3. Pages returning errors to AI bots

SELECT
  bot_name,
  status,
  path,
  COUNT(*) AS errors
FROM access_logs
WHERE bot_name IS NOT NULL
  AND status >= 400
  AND timestamp >= now() - interval '7 days'
GROUP BY bot_name, status, path
ORDER BY errors DESC
LIMIT 30;

A 404 to GPTBot is content that will not appear in OpenAI's data on your site. Fix the high-error pages first.

4. Markdown negotiation usage

SELECT
  bot_name,
  COUNT(*) AS markdown_requests
FROM access_logs
WHERE accept_header LIKE '%text/markdown%'
  AND bot_name IS NOT NULL
  AND timestamp >= now() - interval '30 days'
GROUP BY bot_name
ORDER BY markdown_requests DESC;

If you ship markdown content negotiation, this tells you whether bots are actually using it.

5. Impersonation rate

SELECT
  bot_name,
  COUNT(*) AS claimed,
  SUM(CASE WHEN bot_verified THEN 1 ELSE 0 END) AS verified,
  COUNT(*) - SUM(CASE WHEN bot_verified THEN 1 ELSE 0 END) AS unverified
FROM access_logs
WHERE bot_name IS NOT NULL
  AND timestamp >= now() - interval '7 days'
GROUP BY bot_name
ORDER BY unverified DESC;

The unverified column shows the impersonation pressure on each bot identity. Often higher than the verified column for the popular bots.

A minimal dashboard

If you do nothing else, build a single dashboard with three panels:

Daily request count by bot for the last 30 days. Watch for sudden spikes (often crawl bursts after a release) or drops (often a robots.txt change broke something).
Top 20 pages crawled by AI bots for the last 7 days. Tells you what AI vendors find interesting on your site.
Errors served to AI bots for the last 7 days. The remediation list.

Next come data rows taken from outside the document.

-- ==== Sys2Proof/Laws/Ops.lean ====
section
/-! SUPPORT. For each shared operation, what it can do, said once; provers cite these and do not unfold the operation. -/
namespace Sys2Proof.Machine

/-! ## The sequencer position and the counter are overwritten by `load` -/

/-- What `load` makes of a state does not depend on where the sequencer stood. -/
theorem load_seq_dly (l : List Prim) (s : State) (q : Sequencer) (d : Nat) :
    load l { s with seq := q, dly := d } = load l s := by
  induction l with
  | nil => rfl
  | cons p rest ih =>
    cases p with
    | wait k => simp only [load]; split <;> first | exact ih | rfl
    | line op =>
      cases op with
      | setDir d => cases d <;> rfl
      | setRs v => cases v <;> rfl
      | setRw v => rfl
      | put8 b => cases b <;> rfl
      | putHi b => cases b <;> rfl
      | putLo b => cases b <;> rfl
    | _ => simp only [load, startPulse]; split <;> rfl

/-- A primitive of no cycles is passed over (R111). -/
theorem load_wait_zero (k : Delay) (rest : List Prim) (s : State) (h : delayCycles s.cfg k = 0) :
    load (.wait k :: rest) s = load rest s := by
  simp [load, h]

/-- The first cycle of a WAIT (R111, R115). -/
theorem load_wait_pos (k : Delay) (rest : List Prim) (s : State) (h : delayCycles s.cfg k ≠ 0) :
    load (.wait k :: rest) s = { s with seq := .run (.wait k) rest, dly := delayCycles s.cfg k - 1 } := by
  simp [load, h]

/-- What drives the ports does not reach what `load` does. -/
theorem load_env (l : List Prim) (s : State) (i : Inputs) (tp : List Inputs) (n : Nat) :
    load l { s with inp := i, tape := tp, tick := n } = { load l s with inp := i, tape := tp, tick := n } := by
  induction l generalizing s with
  | nil => rfl
  | cons p rest ih =>
    cases p with
    | wait k =>
      by_cases h : delayCycles s.cfg k = 0
      · rw [load_wait_zero k rest { s with inp := i, tape := tp, tick := n } h, load_wait_zero k rest s h, ih]
      · rw [load_wait_pos k rest { s with inp := i, tape := tp, tick := n } h, load_wait_pos k rest s h]
    | line op =>
      cases op with
      | setDir d => cases d <;> rfl
      | setRs v => cases v <;> rfl
      | setRw v => rfl
      | put8 b => cases b <;> rfl
      | putHi b => cases b <;> rfl
      | putLo b => cases b <;> rfl
    | _ => simp only [load, startPulse]; split <;> rfl

/-- `load` commutes with the change of the input levels. -/
theorem load_nextInputs (l : List Prim) (s : State) : load l (nextInputs s) = nextInputs (load l s) := by
  have h : inputAt (load l s) 1 = inputAt s 1 := by simp [inputAt]
  rw [nextInputs, nextInputs, load_env, h, load_tape, load_tick]

/-! ## The counts of a conforming build -/

/-- The geometry of R10 and R11, one by one. -/
theorem geometryOk_iff {c : Config} :
    c.geometryOk = true ↔ c.lines = 2 ∧ c.cols = 16 ∧ c.lineBase = #v[0x00, 0x40, 0x10, 0x50] := by
  simp only [Config.geometryOk, Bool.and_eq_true, beq_iff_eq, and_assoc]
  constructor
  · rintro ⟨h1, h2, h3⟩
    exact ⟨h1, h2, by rw [h3, h2]; rfl⟩
  · rintro ⟨h1, h2, h3⟩
    exact ⟨h1, h2, by rw [h3, h2]; rfl⟩

/-- The bases of the two lines (R11). -/
theorem lineBase_geometry {c : Config} (h : c.geometryOk = true) : lineBase c 0 = 0x00 ∧ lineBase c 1 = 0x40 := by
  simp [lineBase, (geometryOk_iff.mp h).2.2]

/-- There are two lines, and the next is the other (R186). -/
theorem nextLine_geometry {c : Config} (h : c.geometryOk = true) (l : BitVec 1) :
    nextLine c l = if l = 0 then 1 else 0 := by
  simp only [nextLine, (geometryOk_iff.mp h).1]
  revert l
  decide

/-- A conforming build has the geometry of R10 and R11 (log 9). -/
theorem conforming_geometry {c : Config} (h : c.conforming = true) : c.geometryOk = true := by
  simp only [Config.conforming, Bool.and_eq_true] at h
  exact h.2

/-- The constraints of R12, one by one. -/
theorem conforming_pos {c : Config} (h : c.conforming = true) :
    1 ≤ c.nPower ∧ 1 ≤ c.nR1 ∧ 1 ≤ c.nR2 ∧ 1 ≤ c.nR3 ∧ 1 ≤ c.nByte ∧ 1 ≤ c.nClear ∧ 1 ≤ c.nEpw ∧ 1 ≤ c.nEh := by
  simp [Config.conforming, Config.countsPositive] at h
  omega

/-- The high phase of a pulse has a cycle (R12, R108). -/
theorem conforming_epw {c : Config} (h : c.conforming = true) : 1 ≤ c.nEpw := (conforming_pos h).2.2.2.2.2.2.1

/-- The low phase after it has a cycle (R12, R108). -/
theorem conforming_eh {c : Config} (h : c.conforming = true) : 1 ≤ c.nEh := (conforming_pos h).2.2.2.2.2.2.2

/-- Every WAIT fits in the counter (R12, R116). -/
theorem conforming_delay_le {c : Config} (h : c.conforming = true) (k : Delay) : delayCycles c k ≤ 2 ^ c.dlyW := by
  simp [Config.conforming, Config.countsFit] at h
  cases k <;> simp only [delayCycles] <;> omega

/-- Every pulse phase fits in the counter (R12, R116). -/
theorem conforming_phase_le {c : Config} (h : c.conforming = true) (ph : PulsePhase) : phaseCycles c ph ≤ 2 ^ c.dlyW := by
  simp [Config.conforming, Config.countsFit] at h
  cases ph <;> simp only [phaseCycles] <;> omega

/-! ## Meanings -/

/-- What the acceptance edge of any request does: the illegal-request action, or latching, the two acceptance actions and
the expansion (R76, R222). -/
theorem exec_cases (i : Instr) (s : State) :
    (∃ c, exec i s = .next (illegalRequest c s)) ∨
    (∃ val rsel expansion l n, exec i s = .next (accept val rsel expansion { s with lineIdx := l, inited := n })
      ∧ (s.inited = true → n = true) ∧ n = true) := by
  cases i <;> simp only [exec, execInit, execCmd, execData, execClear, execHome, execGoto, execPutc, whenInited]
  case init =>
    split
    · exact .inl ⟨_, rfl⟩
    · exact .inr ⟨_, _, _, _, _, rfl, fun _ => rfl, rfl⟩
  all_goals
    split
    case isFalse => exact .inl ⟨_, rfl⟩
    rename_i hi
  case cmd => exact .inr ⟨_, _, _, s.lineIdx, true, by rw [← hi]; rfl, fun _ => rfl, rfl⟩
  case data => exact .inr ⟨_, _, _, s.lineIdx, true, by rw [← hi]; rfl, fun _ => rfl, rfl⟩
  case clear => exact .inr ⟨_, _, _, 0, true, by rw [← hi]; rfl, fun _ => rfl, rfl⟩
  case home => exact .inr ⟨_, _, _, 0, true, by rw [← hi]; rfl, fun _ => rfl, rfl⟩
  case goto =>
    split
    · exact .inl ⟨_, rfl⟩
    · exact .inr ⟨_, _, _, s.lineIdx, true, by rw [← hi], fun _ => rfl, rfl⟩
  case putc =>
    split
    · exact .inr ⟨_, _, _, 0, true, by rw [← hi]; rfl, fun _ => rfl, rfl⟩
    · split
      · exact .inr ⟨_, _, _, nextLine s.cfg s.lineIdx, true, by rw [← hi]; rfl, fun _ => rfl, rfl⟩
      · exact .inr ⟨_, _, _, s.lineIdx, true, by rw [← hi]; rfl, fun _ => rfl, rfl⟩

/-- Every request answers a next state, in every state. -/
theorem exec_next (i : Instr) (s : State) : ∃ t, exec i s = .next t := by
  rcases exec_cases i s with ⟨c, h⟩ | ⟨v, r, e, l, n, h, _⟩
  · exact ⟨_, h⟩
  · exact ⟨_, h⟩

/-! ## The edge and the step -/

/-- Every word on the request port answers a next state. -/
theorem acceptRequest_next (s : State) : ∃ t, acceptRequest s = .next t := by
  unfold acceptRequest
  split
  · exact exec_next _ _
  · exact ⟨_, rfl⟩

/-- What an edge can do: reset, an extra cycle, a cycle of the sequencer, an acceptance, or an idle cycle. -/
theorem edge_cases {s t : State} (h : edge s = .next t) :
    (s.inp.rst = true ∧ t = resetEdge s) ∨
    (extraCycle s = true ∧ t = s) ∨
    (s.inp.rst = false ∧ extraCycle s = false ∧ ∃ cur rest, s.seq = .run cur rest ∧ t = advance cur rest s) ∨
    (s.inp.rst = false ∧ s.seq = .idle ∧ s.inp.reqValid = true ∧ acceptRequest s = .next t) ∨
    (s.inp.rst = false ∧ s.seq = .idle ∧ s.inp.reqValid = false ∧ t = s) := by
  unfold edge at h
  split at h
  · rename_i hr
    exact .inl ⟨hr, by injection h with h; exact h.symm⟩
  · rename_i hr
    have hr : s.inp.rst = false := by simpa using hr
    split at h
    · rename_i hx
      exact .inr (.inl ⟨hx, by injection h with h; exact h.symm⟩)
    · rename_i hx
      split at h
      · rename_i cur rest hs
        exact .inr (.inr (.inl ⟨hr, by simpa using hx, cur, rest, hs, by injection h with h; exact h.symm⟩))
      · rename_i hs
        split at h
        · rename_i hv
          exact .inr (.inr (.inr (.inl ⟨hr, hs, hv, h⟩)))
        · rename_i hv
          exact .inr (.inr (.inr (.inr ⟨hr, hs, by simpa using hv, by injection h with h; exact h.symm⟩)))

/-- An edge always answers a next state. -/
theorem edge_next (s : State) : ∃ t, edge s = .next t := by
  unfold edge
  repeat' split
  all_goals first | exact acceptRequest_next s | exact ⟨_, rfl⟩

/-- What a step can do: the build conforms, and the next state is that of an edge with the next cycle's input levels. -/
theorem step_cases {s t : State} (h : step s = .next t) :
    s.cfg.conforming = true ∧ ∃ u, edge s = .next u ∧ t = nextInputs u := by
  unfold step clock at h
  split at h
  · rename_i hc
    refine ⟨hc, ?_⟩
    unfold cycle at h
    split at h
    · rename_i u hu
      exact ⟨u, hu, by injection h with h; exact h.symm⟩
    · cases h
    · cases h
  · cases h

/-- A step of a conforming build is its edge, then the next cycle's input levels. -/
theorem step_of_edge {s u : State} (hc : s.cfg.conforming = true) (h : edge s = .next u) :
    step s = .next (nextInputs u) := by
  simp [step, clock, hc, cycle, h]

/-- A step of a conforming build always answers a next state: nothing stops the block. -/
theorem step_next {s : State} (hc : s.cfg.conforming = true) : ∃ t, step s = .next t := by
  obtain ⟨u, hu⟩ := edge_next s
  exact ⟨_, step_of_edge hc hu⟩

/-- There is an extra cycle only in a build that stretches, where the implementation makes one, in RUN, without a reset. -/
theorem extraCycle_iff {s : State} :
    extraCycle s = true ↔ s.cfg.stretches = true ∧ s.inp.extra = true ∧ s.inp.rst = false ∧ isIdle s = false := by
  simp [extraCycle, and_assoc]

/-- The reference timing has no extra cycle. -/
theorem extraCycle_of_reference {s : State} (h : s.cfg.stretches = true → s.inp.extra = false) : extraCycle s = false := by
  cases hs : s.cfg.stretches
  · simp [extraCycle, hs]
  · simp [extraCycle, h hs]

/-- A cycle with a reset is no extra one. -/
theorem extraCycle_of_rst {s : State} (h : s.inp.rst = true) : extraCycle s = false := by
  simp [extraCycle, h]

/-- An extra cycle (R101). -/
theorem step_extra {s : State} (hc : s.cfg.conforming = true) (h : extraCycle s = true) : step s = .next (nextInputs s) :=
  step_of_edge hc (by simp [edge, h, (extraCycle_iff.mp h).2.2.1])

/-- A cycle of RUN that is no extra one. -/
theorem step_run {s : State} {cur : Cur} {rest : List Prim} (hc : s.cfg.conforming = true) (hr : s.inp.rst = false)
    (hx : extraCycle s = false) (hs : s.seq = .run cur rest) : step s = .next (nextInputs (advance cur rest s)) :=
  step_of_edge hc (by simp [edge, hr, hx, hs])

end Sys2Proof.Machine
end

Three panels. Maybe a hundred lines of SQL or Vector config. Enough to know what is happening.

Tools that help

If you do not want to build it from scratch:

GoAccess for Nginx/Apache logs. Fast, terminal-based, has bot detection.
Vector + Grafana for structured log pipelines.
AWS Athena if your logs are already in S3.
Cloudflare logs include a WAF field plus Cloudflare's own bot management classification.

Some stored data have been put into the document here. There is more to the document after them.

/-- A poll turns the bus around, samples, and turns it back (R135). -/
theorem takes_poll {k b : Nat} {s : State} (h : pollAnswered s (k + 3) b) :
    Takes (pollPrologue ++ [pollPrim s.cfg] ++ pollEpilogue) k (3 + (b + 1) * sampleCycles s.cfg + 2) s
      (readEvents s (k + 3) (pulsesPerSample s.cfg * (b + 1))) (afterPoll (sampledStatus s (k + 3) b) s) := by
  have hpro := ((takes_line (.setDir .input) k s).append (takes_line (.setRw true) _ _)).append
    (takes_line (.setRs (.const false)) _ _)
  have hsamples := hpro.append (takes_samples (b := b) rfl rfl h)
  exact ((hsamples.append (takes_line (.setDir .output) _ _)).append (takes_line (.setRw false) _ _)).congr
    (by simp [pollPrologue, pollEpilogue]) rfl (by simp; rfl) rfl

/-- `WriteByte` in a POLLED build (R141, R143): the poll, and then the byte. -/
theorem takes_writeByte_polled (b : ByteSrc) (r : BitSrc) {k m : Nat} {s : State} (hp : s.cfg.busy = .polled)
    (hlow : s.cfg.width = .four → loNibble s.dbQ = 0) (h : pollAnswered s (k + 3) m) :
    Takes (writeByte s.cfg b r) k (writeByteCycles s.cfg (m + 1)) s (polledEvents s k m (bitOf s r) (byteOf s b))
      (afterSend b r (afterPoll (sampledStatus s (k + 3) m) s)) := by
  refine ((takes_poll h).append (takes_sendByte b r _ rfl hlow)).congr ?_ ?_ ?_ rfl
  · cases hwidth : s.cfg.width <;>
      simp [writeByte, sendByte, writeB8, writeB4, pollPrim, hwidth, hp, afterPoll]
  · cases hwidth : s.cfg.width <;>
      simp [writeByteCycles, sendByteCycles, sampleCycles, pulsesPerSample, hwidth, hp, afterPoll] <;> ring
  · have hcycle : k + 3 + pulsesPerSample s.cfg * (m + 1) * pulseCycles s.cfg + 4 =
        k + (3 + (m + 1) * sampleCycles s.cfg + 2) + 2 := by
      unfold sampleCycles
      ring
    rw [polledEvents, hcycle, bitOf_afterPoll, byteOf_afterPoll]
    rfl

end Sys2Proof.Machine
end

section
/-! Whole requests that send one byte (42_byte_transfer.md R140 to R145; 44_line_cursor.md R184 to R187). -/
namespace Sys2Proof.Machine
open Sys2Proof.Safety

/-- A well-formed state keeps its invariant along a run. -/
theorem stateOk_of_runs {n : Nat} : ∀ {k : Nat} {s t : State} {es : List (Nat × BusEvent)}, StateOk s →
    Runs k n s es t → StateOk t := by
  induction n with
  | zero =>
    intro k s t es h hrun
    cases hrun
    exact h
  | succ n ih =>
    intro k s t es h hrun
    obtain ⟨u, es', hstep, hrun', -⟩ := runs_succ_iff.mp hrun
    exact ih (stepKeepsStateOk s u h hstep) hrun'

/-- The primitives a request that sends one byte loads: WAIT(CLEAR) follows where the request asks for it (R184, R187). -/
def sentList (c : Config) (settle : Bool) : List Prim :=
  writeByte c .val .rsel ++ if settle then [.wait .clear] else []

/-- The registers a request that sends one byte has latched at its acceptance. -/
def latched (p : Sent) (s : State) : State := { s with lineIdx := p.line, valQ := p.val, rselQ := p.rsel }

theorem accept_writeByte (p : Sent) (s : State) (h : p.settle = false) :
    accept p.val p.rsel (writeByte s.cfg .val .rsel) { s with lineIdx := p.line } =
      load (sentList s.cfg p.settle) (latched p s) := by
  rw [h, sentList, if_neg nofun, List.append_nil]
  rfl

theorem acceptSettle_eq (command : Byte) (s : State) :
    acceptSettle command s = load (sentList s.cfg true) (latched ⟨command, false, true, 0⟩ s) := rfl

For ad-hoc investigation, the User-Agent Lookup tool is a useful sanity check on any specific UA you encounter.

What good looks like

A site with healthy AI bot observability in 2026:

Knows the top 5 AI bots by traffic.
Has zero 4xx errors served to verified bots on canonical content.
Spots impersonation spikes within a day.
Reviews crawl patterns monthly to catch regressions.

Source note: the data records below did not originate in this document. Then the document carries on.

/-- Is a float encoding NaN? -/
def isNanEnc (c x : Nat) : Bool := (decodeFloat c x).isNan

/-- The class bit of R216, of the encoding as written. -/
def classOf (c x : Nat) : Nat :=
  let f := floatFmt c
  let mag := x % 2 ^ (f.e + f.m)
  let neg := x.testBit (f.e + f.m)
  if mag > f.maxEnc then (if mag = f.maxEnc + 1 then (if neg then 0 else 7) else 8)
  else if mag = 0 then (if neg then 3 else 4)
  else if mag < 2 ^ f.m then (if neg then 2 else 5)
  else if neg then 1 else 6

/-- An encoding with a bf16 subnormal as zero of its sign (R156). -/
def flush (c x : Nat) : Nat :=
  if c = 1 ∧ x % 2 ^ 15 < 2 ^ 7 then x / 2 ^ 15 % 2 * 2 ^ 15 else x

/-- fmin and fmax of R213: a NaN gives the other operand, two NaNs the canonical NaN, and -0 is below +0. -/
def fminmax (c : Nat) (wantMax : Bool) (a b : Nat) : Nat :=
  if isNanEnc c a then (if isNanEnc c b then nanOf c else flush c b)
  else if isNanEnc c b then flush c a
  else
    let a' := flush c a
    let b' := flush c b
    if decide (orderKey c a' ≤ orderKey c b') != wantMax then a' else b'

/-- The integer square root: the largest s with s * s ≤ n, by bisection on fuel bits. -/
def isqrtAux : Nat → Nat → Nat → Nat
  | 0, _, s => s
  | k + 1, n, s => if (s + 2 ^ k) * (s + 2 ^ k) ≤ n then isqrtAux k n (s + 2 ^ k) else isqrtAux k n s
def isqrt (n : Nat) : Nat := isqrtAux (Nat.log2 n / 2 + 1) n 0

/-- Bits kept by the irrational functions below: far more than any rounding looks at (log 18). -/
def prec : Nat := 320

/-- The square root of n / d, exact where it is rational with this denominator, else a value strictly between the two
neighbours of a grid finer than any rounding point. -/
def sqrtFrac (n d : Nat) : Nat × Nat :=
  let k := prec + Nat.log2 d + 1
  let x := n * 2 ^ (2 * k) / d
  let s := isqrt x
  if s * s * d = n * 2 ^ (2 * k) then (s, 2 ^ k) else (2 * s + 1, 2 ^ (k + 1))

/-- The square root (R212). -/
def XVal.sqrt : XVal → XVal
  | .nan => .nan
  | .inf neg => if neg then .nan else .inf false
  | .fin neg n d => if n = 0 then .fin neg 0 1 else if neg then .nan else .fin false (sqrtFrac n d).1 (sqrtFrac n d).2

/-- 1 / a (R212). -/
def XVal.recip (v : XVal) : XVal := XVal.div (.fin false 1 1) v

/-- 1 / √a (R212). -/
def XVal.rsqrt : XVal → XVal
  | .nan => .nan
  | .inf neg => if neg then .nan else .fin false 0 1
  | .fin neg n d => if n = 0 then .inf neg else if neg then .nan else .fin false (sqrtFrac d n).1 (sqrtFrac d n).2

/-- Σ x^i / i! of a fixed-point x below 2^prec, by k terms from term t at index i. -/
def expSeries : Nat → Nat → Nat → Nat → Nat
  | 0, _, _, _ => 0
  | k + 1, x, i, t => t + expSeries k x (i + 1) (t * x / 2 ^ prec / (i + 1))

/-- Σ 1 / (i 2^i): ln 2, in fixed point. -/
def ln2Series : Nat → Nat → Nat
  | 0, _ => 0
  | k + 1, i => 2 ^ prec / (i * 2 ^ i) + ln2Series k (i + 1)
def ln2 : Nat := ln2Series 330 1

/-- Σ z^(2i+1) / (2i+1), in fixed point: t is z^(2i+1), z2 is z². -/
def atanhSeries : Nat → Nat → Nat → Nat → Nat
  | 0, _, _, _ => 0
  | k + 1, z2, i, t => t / (2 * i + 1) + atanhSeries k z2 (i + 1) (t * z2 / 2 ^ prec)

/-- 2^(n/d) for the fraction part n/d below 1, in fixed point. -/
def exp2Frac (n d : Nat) : Nat := expSeries 110 (n * ln2 / d) 0 (2 ^ prec)

/-- 2^a (R212). -/
def XVal.exp2 : XVal → XVal
  | .nan => .nan
  | .inf neg => if neg then .fin false 0 1 else .inf false
  | .fin neg n d =>
    let fl : Int := if neg then -(((n + d - 1) / d : Nat) : Int) else ((n / d : Nat) : Int)
    let fr : Nat := (snum neg n - fl * d).toNat
    if fl > 1100 then pow2 false 1 1100
    else if fl < -1100 then pow2 false 1 (-1100)
    else if fr = 0 then pow2 false 1 fl
    else pow2 false (exp2Frac fr d) (fl - prec)

/-- log2 a (R212). -/
def XVal.log2 : XVal → XVal
  | .nan => .nan
  | .inf neg => if neg then .nan else .inf false
  | .fin neg n d =>
    if n = 0 then .inf true
    else if neg then .nan
    else
      let k := ilog2 n d
      let (n', d') := if 0 ≤ k then (n, d * 2 ^ k.toNat) else (n * 2 ^ (-k).toNat, d)
      if n' = d' then ofInt k
      else
        let z := (n' - d') * 2 ^ prec / (n' + d')
        let lnm := 2 * atanhSeries 110 (z * z / 2 ^ prec) 0 z
        let s : Int := k * 2 ^ prec + (lnm * 2 ^ prec / ln2 : Nat)
        .fin (decide (s < 0)) s.natAbs (2 ^ prec)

This is achievable with a couple of days of work and a small dashboard. The compounding return is large because every other agentic SEO decision depends on knowing what the bots actually see.

Why this matters

You cannot improve what you cannot measure. Most teams in 2026 are flying blind on AI bot traffic. Getting basic observability in place is a one-week project that pays off whenever any AI optimization decision needs to be made. Start with a regex over your access logs. Iterate from there.